_Assigned task_: Only an exact retyping of all the entries counts as an answer.

_The data_:
-- ==== Sys2Proof/Laws/Transfer.lean ====
section
/-! SUPPORT. What the transfers of registers to and from memory do. -/

namespace Sys2Proof.Machine

/-! ### Changes of the registers alone -/

/-- The state `t` is `s` with other registers and another program counter. -/
def SameButRegs (s t : State) : Prop := t = { s with regs := t.regs, pc := t.pc }

theorem SameButRegs.refl (s : State) : SameButRegs s s := rfl

theorem SameButRegs.writeAt {s t : State} (h : SameButRegs s t) (q : Option PReg) (v : Word) :
    SameButRegs s (t.writeAt q v) := by
  unfold SameButRegs at *
  rw [h]
  cases q <;> rfl

theorem SameButRegs.setReg {s t : State} (h : SameButRegs s t) (i : Reg) (v : Word) : SameButRegs s (t.setReg i v) :=
  h.writeAt _ _

theorem SameButRegs.cpsr {s t : State} (h : SameButRegs s t) : t.cpsr = s.cpsr := by rw [h]

theorem SameButRegs.mem {s t : State} (h : SameButRegs s t) : t.mem = s.mem := by rw [h]

theorem SameButRegs.spsr {s t : State} (h : SameButRegs s t) : t.spsr = s.spsr := by rw [h]

theorem SameButRegs.params {s t : State} (h : SameButRegs s t) : t.params = s.params := by rw [h]

theorem SameButRegs.trace {s t : State} (h : SameButRegs s t) : t.trace = s.trace := by rw [h]

theorem SameButRegs.schedule {s t : State} (h : SameButRegs s t) : t.schedule = s.schedule := by rw [h]

theorem SameButRegs.resets {s t : State} (h : SameButRegs s t) : t.resets = s.resets := by rw [h]

/-! ### One register -/

/-- The write-back of a base register. -/
theorem writeBack_spec (wb : Bool) (rn : Reg) (ea : Word) (s : State) :
    RegistersAfter (if wb then [(s.phys rn, ea)] else []) s.cpsr.t s (writeBack wb rn ea s) ∧
      SameButRegs s (writeBack wb rn ea s) := by
  cases wb
  · exact ⟨registersAfter_nil rfl rfl, .refl s⟩
  · exact setReg_spec s rn ea

/-- A transferred register, of the User bank or the current one, is a write of the storage it names. -/
theorem setTransferReg_eq (user : Bool) (rd : Reg) (v : Word) (s : State) :
    setTransferReg user rd v s = s.writeAt (physReg (if user then modeUsr else s.cpsr.m) rd) v := by
  cases user <;> rfl

/-- The value of a transferred register is that of the storage it names; r15 is the value it reads as. -/
theorem transferReg_eq (user : Bool) (rd : Reg) (s : State) :
    transferReg user rd s =
      match physReg (if user then modeUsr else s.cpsr.m) rd with
      | some p => s.regs.get p
      | none => s.r15 := by
  cases user <;> rfl

/-- A load: the write-back, then the transferred register. -/
theorem loadTransfer_spec {k : LoadKind} {user wb : Bool} {rn rd : Reg} {x : Indexed} {s : State}
    (h : Aligned x.addr k.width ∨ s.params.misaligned = .rotate) :
    ∃ t, loadTransfer k user wb rn rd x s = .next t ∧
      RegistersAfter ((if wb then [(s.phys rn, x.ea)] else []) ++
        [(physReg (if user then modeUsr else s.cpsr.m) rd, loadValue s.mem k x.addr)]) s.cpsr.t s t ∧
      t = { s with regs := t.regs, pc := t.pc, trace := loadEvent k x.addr :: s.trace } := by
  refine ⟨_, whenAdmitted_of_admitted _ h, ?_, ?_⟩
  · have hw := (writeBack_spec wb rn x.ea (s.load k x.addr))
    rw [setTransferReg_eq, hw.2.cpsr]
    have := registersAfter_writeAt (physReg (if user then modeUsr else s.cpsr.m) rd) (loadValue s.mem k x.addr)
      (show RegistersAfter _ (writeBack wb rn x.ea (s.load k x.addr)).cpsr.t s _ from hw.2.cpsr ▸ hw.1)
    rwa [hw.2.cpsr] at this
  · have hw := (writeBack_spec wb rn x.ea (s.load k x.addr)).2
    rw [setTransferReg_eq]
    exact hw.writeAt _ _

/-- A store: the value from before the write-back, then the write-back. -/
theorem storeTransfer_spec {n : Width} {user wb : Bool} {rn rd : Reg} {x : Indexed} {s : State}
    (h : Aligned x.addr n ∨ s.params.misaligned = .rotate) :
    ∃ t, storeTransfer n user wb rn rd x s = .next t ∧
      RegistersAfter (if wb then [(s.phys rn, x.ea)] else []) s.cpsr.t s t ∧
      Stored (busAddr x.addr n) n (transferReg user rd s) s.mem t.mem ∧
      t = { s with regs := t.regs
                   pc := t.pc
                   mem := t.mem
                   trace := .write (busAddr x.addr n) n (truncateTo n (transferReg user rd s)) :: s.trace } := by
  have hw := writeBack_spec wb rn x.ea (s.store x.addr n (transferReg user rd s))
  refine ⟨_, whenAdmitted_of_admitted _ h, hw.1, ?_, ?_⟩
  · rw [hw.2.mem]
    exact stored_store _ _ _ _
  · exact hw.2.trans (by rw [hw.2]; rfl)

end Sys2Proof.Machine
end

_Task output_:
-- ==== Sys2Proof/Laws/Transfer.lean ====
section
/-! SUPPORT. What the transfers of registers to and from memory do. -/

namespace Sys2Proof.Machine

/-! ### Changes of the registers alone -/

/-- The state `t` is `s` with other registers and another program counter. -/
def SameButRegs (s t : State) : Prop := t = { s with regs := t.regs, pc := t.pc }

theorem SameButRegs.refl (s : State) : SameButRegs s s := rfl

theorem SameButRegs.writeAt {s t : State} (h : SameButRegs s t) (q : Option PReg) (v : Word) :
    SameButRegs s (t.writeAt q v) := by
  unfold SameButRegs at *
  rw [h]
  cases q <;> rfl

theorem SameButRegs.setReg {s t : State} (h : SameButRegs s t) (i : Reg) (v : Word) : SameButRegs s (t.setReg i v) :=
  h.writeAt _ _

theorem SameButRegs.cpsr {s t : State} (h : SameButRegs s t) : t.cpsr = s.cpsr := by rw [h]

theorem SameButRegs.mem {s t : State} (h : SameButRegs s t) : t.mem = s.mem := by rw [h]

theorem SameButRegs.spsr {s t : State} (h : SameButRegs s t) : t.spsr = s.spsr := by rw [h]

theorem SameButRegs.params {s t : State} (h : SameButRegs s t) : t.params = s.params := by rw [h]

theorem SameButRegs.trace {s t : State} (h : SameButRegs s t) : t.trace = s.trace := by rw [h]

theorem SameButRegs.schedule {s t : State} (h : SameButRegs s t) : t.schedule = s.schedule := by rw [h]

theorem SameButRegs.resets {s t : State} (h : SameButRegs s t) : t.resets = s.resets := by rw [h]

/-! ### One register -/

/-- The write-back of a base register. -/
theorem writeBack_spec (wb : Bool) (rn : Reg) (ea : Word) (s : State) :
    RegistersAfter (if wb then [(s.phys rn, ea)] else []) s.cpsr.t s (writeBack wb rn ea s) ∧
      SameButRegs s (writeBack wb rn ea s) := by
  cases wb
  · exact ⟨registersAfter_nil rfl rfl, .refl s⟩
  · exact setReg_spec s rn ea

/-- A transferred register, of the User bank or the current one, is a write of the storage it names. -/
theorem setTransferReg_eq (user : Bool) (rd : Reg) (v : Word) (s : State) :
    setTransferReg user rd v s = s.writeAt (physReg (if user then modeUsr else s.cpsr.m) rd) v := by
  cases user <;> rfl

/-- The value of a transferred register is that of the storage it names; r15 is the value it reads as. -/
theorem transferReg_eq (user : Bool) (rd : Reg) (s : State) :
    transferReg user rd s =
      match physReg (if user then modeUsr else s.cpsr.m) rd with
      | some p => s.regs.get p
      | none => s.r15 := by
  cases user <;> rfl

/-- A load: the write-back, then the transferred register. -/
theorem loadTransfer_spec {k : LoadKind} {user wb : Bool} {rn rd : Reg} {x : Indexed} {s : State}
    (h : Aligned x.addr k.width ∨ s.params.misaligned = .rotate) :
    ∃ t, loadTransfer k user wb rn rd x s = .next t ∧
      RegistersAfter ((if wb then [(s.phys rn, x.ea)] else []) ++
        [(physReg (if user then modeUsr else s.cpsr.m) rd, loadValue s.mem k x.addr)]) s.cpsr.t s t ∧
      t = { s with regs := t.regs, pc := t.pc, trace := loadEvent k x.addr :: s.trace } := by
  refine ⟨_, whenAdmitted_of_admitted _ h, ?_, ?_⟩
  · have hw := (writeBack_spec wb rn x.ea (s.load k x.addr))
    rw [setTransferReg_eq, hw.2.cpsr]
    have := registersAfter_writeAt (physReg (if user then modeUsr else s.cpsr.m) rd) (loadValue s.mem k x.addr)
      (show RegistersAfter _ (writeBack wb rn x.ea (s.load k x.addr)).cpsr.t s _ from hw.2.cpsr ▸ hw.1)
    rwa [hw.2.cpsr] at this
  · have hw := (writeBack_spec wb rn x.ea (s.load k x.addr)).2
    rw [setTransferReg_eq]
    exact hw.writeAt _ _

/-- A store: the value from before the write-back, then the write-back. -/
theorem storeTransfer_spec {n : Width} {user wb : Bool} {rn rd : Reg} {x : Indexed} {s : State}
    (h : Aligned x.addr n ∨ s.params.misaligned = .rotate) :
    ∃ t, storeTransfer n user wb rn rd x s = .next t ∧
      RegistersAfter (if wb then [(s.phys rn, x.ea)] else []) s.cpsr.t s t ∧
      Stored (busAddr x.addr n) n (transferReg user rd s) s.mem t.mem ∧
      t = { s with regs := t.regs
                   pc := t.pc
                   mem := t.mem
                   trace := .write (busAddr x.addr n) n (truncateTo n (transferReg user rd s)) :: s.trace } := by
  have hw := writeBack_spec wb rn x.ea (s.store x.addr n (transferReg user rd s))
  refine ⟨_, whenAdmitted_of_admitted _ h, hw.1, ?_, ?_⟩
  · rw [hw.2.mem]
    exact stored_store _ _ _ _
  · exact hw.2.trans (by rw [hw.2]; rfl)

end Sys2Proof.Machine
end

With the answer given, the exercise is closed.